Gift of Community – Br. Luke Ditewig

Br. Luke Ditewig

Romans 12:1-21
Matthew 13:54-58

Tonight we conclude our Epiphany preaching series on following God’s call, reflecting on the Gift of Community. We are created for relationship, reflecting God’s nature. “Our human vocation to live in communion and mutuality is rooted in our creation in God’s image and likeness. The very being of God is community; the Father, Son and Spirit are One in reciprocal self-giving and love.”[i]

We are created to love mutually, to walk together, share, listen, teach, and encourage. In our brokenness, much can make us feel alienated, disconnected, and cut off. Choosing to turn toward each other to connect, welcome, and share heals and transforms. Life is about transformation, continual progression, ongoing conversion. God continually calls us onward into more together.

Yet we are often stuck in the past. Placed in memories, given labels and expectations. Memories of who we once jostling up against who we are now. Patterns of prior years are powerfully present though the players have changed.

Memories may be of embarrassment, shame or guilt. We may be treated with aggression, evasion or suspicion based on our past actions rather than our present selves. People may restrict us, zeroing in on what we once did—even if we only did it once—an embarrassment, a failure, an accusation. Perhaps you know what this feels like.

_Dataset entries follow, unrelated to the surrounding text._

/-- The immediate of an operand. -/
def Opd.immVal? : Option Opd → Option Int
  | some (.imm v) => some v
  | _ => none

/-- STSTAT (R113): SEQ_STEP_STAT[p] to A as INT, then VALID and OVERRUN are cleared; another p takes ILLEGAL. -/
def execStstat (o : SeqOps) (s : State) : Out :=
  issueSeq 0x4E o (withArgs kDst kImm kNone
    (fun _ b _ => if Opd.immVal? b = some 0 || Opd.immVal? b = some 1 then none else some 1) o fun x s =>
      let u := x.b == .imm 1
      let c := s.core x.core
      let v := if u then c.stepStatU else c.stepStatN
      (storeOpd x.core x.a (some tagInt) v.toNat 32 .sign s).bind fun s1 () =>
        .ok (s1.updCore x.core fun c =>
          match c.group with
          | some l => { c with group := some { l with stat := some (u, v) } }
          | none =>
            if u then { c with stepStatU := clearStat v c.stepStatU } else { c with stepStatN := clearStat v c.stepStatN }) .seq) s

/-- The SEQ_ offset of an immediate operand must be the first byte of a register (R100): else ILLEGAL at operand B. -/
def seqOffOk (b : Option Opd) : Option Nat :=
  match Opd.immVal? b with
  | some v => if 0 ≤ v && (SeqCore.reset.readReg v.toNat).isSome then none else some 1
  | none => some 1

/-- The offset named by operand B. -/
def Args.seqOff (x : Args) : Nat := match x.b with | .imm v => v.toNat | _ => 0

/-- MFSR (R100): A ← the SEQ_ register at offset B, with the tag its field table names, or INT. -/
def execMfsr (o : SeqOps) (s : State) : Out :=
  issueSeq 0x50 o (withArgs kDst kImm kNone (fun _ b _ => seqOffOk b) o fun x s =>
    let (v, tg) := ((s.core x.core).readReg x.seqOff).getD (0, tagInt)
    (storeOpd x.core x.a (some tg) (v.toNat % 2 ^ 32) 32 .sign s).bind fun s1 () => .ok s1 .seq) s

/-- MTSR (R100): the SEQ_ register at offset B ← C, RW fields only, HALT_REQ unchanged; a shadow register takes the
tag as well. UNINIT and reserved tags trap (R92). -/
def execMtsr (o : SeqOps) (s : State) : Out :=
  issueSeq 0x51 o (withArgs kNone kImm kSrc (fun _ b _ => seqOffOk b) o fun x s =>
    (loadOpd x.core 2 x.c s).bind fun s1 v =>
      match srcTag x.core 2 tagInt v with
      | .error t => .trap s1 t
      | .ok tg =>
        if tagBad tg then .trap s1 ⟨causeTag, tg.toNat, 2, BitVec.ofNat 32 v.addr⟩
        else
          (checkParity [v] s1).bind fun s2 () =>
            .ok (s2.updCore x.core fun c =>
              c.writeReg x.seqOff (BitVec.ofNat 32 v.val) tg (decide (x.core < 16)) false) .seq) s

/-- TRAP (R96, R114): takes SWTRAP, with B in SEQ_TRAP_ADDR. -/
def execTrap (o : SeqOps) (s : State) : Out :=
  issueSeq 0x52 o (withArgs kNone kImm kNone noOwn o fun x s =>
    .trap s ⟨causeSwTrap, 0, 3, match x.b with | .imm v => BitVec.ofInt 32 v | _ => 0⟩) s

end Sys2Proof.Machine
end

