-- ==== Sys2Proof/WellFormed.lean ====
section
/-! DEFINITION. Well-formed commands: every number that names a unit, a register of an array or a level is one that the
spec gives the device. The meanings are total: a command whose number names nothing leaves the state as it is (log
entry 61). -/

namespace Sys2Proof

/-- Tiles (R18), tile-store banks and stream-cache slices: 16 of each (R39, R336). -/
def tiles : Nat := 16
def banks : Nat := 16
def slices : Nat := 16
/-- Sequencers: one per tile, and the quoin's (R72). -/
def cores : Nat := 17
/-- Ways of a stream-cache set (R337). -/
def ways : Nat := 16
/-- DDR5 channels (R353), and the banks that a refresh names, in both ranks (R357). -/
def ddrChannels : Nat := 8
def refreshBanks : Nat := 64
/-- DMA channels, rings, completion queues and stream FIFOs (R364, R377, R386). -/
def dmaChannels : Nat := 64
def rings : Nat := 32768
def queues : Nat := 1024
def fifos : Nat := 136
/-- Hod targets, intake lanes and courses (R294, R300). -/
def targets : Nat := 64
def lanes : Nat := 4
def hodCourses : Nat := 16384
/-- Mirror windows (R485), stream trackers (R346), result mailboxes (R410). -/
def windows : Nat := 64
def trackers : Nat := 64
def mailboxes : Nat := 256
/-- Alarms, event pins (R434), words of device sources, device sources, vectors (R430, R435). -/
def alarms : Nat := 4
def pins : Nat := 4
def sourceWords : Nat := 16
def sources : Nat := 512
def vectors : Nat := 64
/-- Clock gate bits (R444), calibration gaps (R518), micro-operation slots (R149). -/
def gateBits : Nat := 29
def gaps : Nat := 8
def uopSlots : Nat := 16

/-- The sender exists. -/
def Who.wf : Who → Bool
  | .host => true
  | .quoin => true
  | .tile n => decide (n < tiles)

/-- The sequencer exists. -/
def SeqOps.wf (o : SeqOps) : Bool := decide (o.core < cores)

/-- What fences a tile can be. -/
def FenceCause.wf : FenceCause → Bool
  | .command who => who.wf
  | .hardware => true

/-- The level register exists. -/
def IcLevel.wf : IcLevel → Bool
  | .quoin w => decide (w < sourceWords)
  | .tile n => decide (n < tiles)
  | .tileLow n => decide (n < tiles)
  | .tileHigh n => decide (n < tiles)

/-- The channel of a calibration task exists. -/
def CalDue.wf : CalDue → Bool
  | .gap ch => decide (ch < ddrChannels)
  | .dieTemp _ _ => true
  | .trim => true

/-- The channel of a calibration task exists. -/
def CalEnd.wf : CalEnd → Bool
  | .gap ch _ _ _ => decide (ch < ddrChannels)
  | .trim => true

/-- The bytes of an access lie in BAR0. -/
def RegAccess.wf (offset : Nat) : RegAccess → Bool
  | .write bytes => !bytes.isEmpty && decide (offset + bytes.length ≤ 0x10000000)
  | .read len => decide (offset + len ≤ 0x10000000)
  | .bellRead len => decide (offset + len ≤ 0x40000)

/-- The way of a tag error exists (R337). -/
def LineEcc.wf : LineEcc → Bool
  | .tagCe way => decide (way < ways)
  | .tagUe way => decide (way < ways)
  | _ => true

/-- The tracker exists, and the way of a tag error. -/
def StreamLook.wf (look : StreamLook) : Bool := decide (look.tracker < trackers) && look.ecc.wf

/-- The ring exists. -/
def RingLook.wf (look : RingLook) : Bool := decide (look.ring < rings)

/-- The tile of the step exists. -/
def StepRef.wf (list : StepRef) : Bool := decide (list.tile < tiles)

/-- The tiles that a cause fences exist. -/
def FencedTiles.wf (which : FencedTiles) : Bool := decide (which.tile < tiles) && which.also.all fun k => decide (k < tiles)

Jesus had a hard time returning home to visit. “Where did this man get this wisdom and these deeds of power? Is this not the carpenter’s son? Is not his mother called Mary? … Where did this man get all this?” His own home town, his neighbors and community, took offense at Jesus, at his change into a powerful prophetic teacher. He was no longer the boy they remembered watching grow up. He was no longer a carpenter like his father. He had changed, and they didn’t like it. Jesus knows what it feels like to be restricted and rejected, for others to want a static past and refuse to affirm who you are becoming.

Some of the hardest parts of life are responding to change. Much of how we hurt each other stems from resisting or taking offense at change. We so easily cling to sticky memories, wanting to trap people in a former time and place:

“I keep putting him at a distance because he hurt me so much.”                                                     “I keep treating her as a child because I don’t want to lose my identity.”                                            “I keep telling him what to do because I fear he’ll leave me.”

Community can stifle and resist change in us, can hinder and reject God’s call. Jesus experienced this. The Bible is full of graphic and disgraceful stories, of fallible families and of God continually working through humanity.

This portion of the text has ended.